GROUND_TRUTH = np.arange(-20, 22, 2) / 20.0
GROUND_TRUTH[0] = GROUND_TRUTH[-1] = 0
GROUND_TRUTH
Finally, let's create environment and some helper variables. Dictionaries are used to keep data for plotting.
env = LinearEnv()
st_shape = [21] # shape of state space
Let's get helper functions out of the way.
def policy(St):
return np.random.choice([-1, 1])
def generate_episode(env, policy):
"""Generate one complete episode
Params:
env - agent environment
policy - function: policy(state) -> action
"""
trajectory = []
done = True
while True:
# === time step starts ===
if done:
St, Rt, done = env.reset(), None, False
else:
St, Rt, done = env.step(At)
At = policy(St)
trajectory.append((St, Rt, done, At))
if done:
break
# === time step ends here ===
return trajectory
To better compare algorithms, for each algorithm we will perform multiple evaluation runs, and then plot everything together. We want to plot final state-values for random policy and how error between evaluated values and ground truth decreases with each episode. To do this we will save state-values after every episode.
LogEntry keeps track of data generated in one evaluation run. Especially V_hist is an array with state-values saved after every episode.
class LogEntry:
"""Data log for one evaluation or training run, e.g. 100 episodes"""
def __init__(self, type_, color, V_hist):
self.type = type_ # string, e.g. 'monte carlo'
self.color = color # plot color, e.g. 'red'
self.V_hist = V_hist # history of state-values
And a plotting function. log param is an array of LogEntry, truth_ref is array with correct state-values.

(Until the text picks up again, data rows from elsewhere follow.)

-- ==== Sys2Proof/Word.lean ====
section
/-! DEFINITION. The word types of the HC40 model: bytes, 16-bit sequence numbers, 32-bit words.
Only what the manual treats as bits is a bit vector (spec 4.1, 4.4, 4.5, 4.6). -/

namespace Sys2Proof

/-- One byte of the exchange memory, of a frame or of the store. -/
abbrev Byte := BitVec 8

/-- A sequence number (spec 4.5) or another 16-bit field. -/
abbrev Half := BitVec 16

/-- A register, a tote ID (spec 4.4) or a CLOCK value (spec 4.6). -/
abbrev Word := BitVec 32

end Sys2Proof
end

def plot_all_experiments(log, truth_ref):
fig = plt.figure(figsize=[18,6])
ax1 = fig.add_subplot(121)
ax2 = fig.add_subplot(122)
ax1.plot(truth_ref[1:-1], color='gray')
for le in log:
ax1.plot(le.V_hist[-1][1:-1], color=le.color, alpha=0.4)
errors = np.sum((truth_ref - le.V_hist)**2, axis=-1)
ax2.plot(errors, color=le.color, alpha=0.1)
ax1.grid()
ax1.set_title('Estimated State-Values')
ax2.grid()
ax2.set_title('Ground Truth Error')
plt.show()
We will compare all algorithms in offline versions first. This makes code more similar. Implementation of online versions is included at the end of the post.
We will follow same pattern for all algorithms:
MC and TD algorithms are the same as in previous post. They are presented here again as reference.
def mc_prediction(env, policy, N, alpha):
hist = []
V = np.zeros(st_shape)
for ep in range(N):
trajectory = generate_episode(env, policy)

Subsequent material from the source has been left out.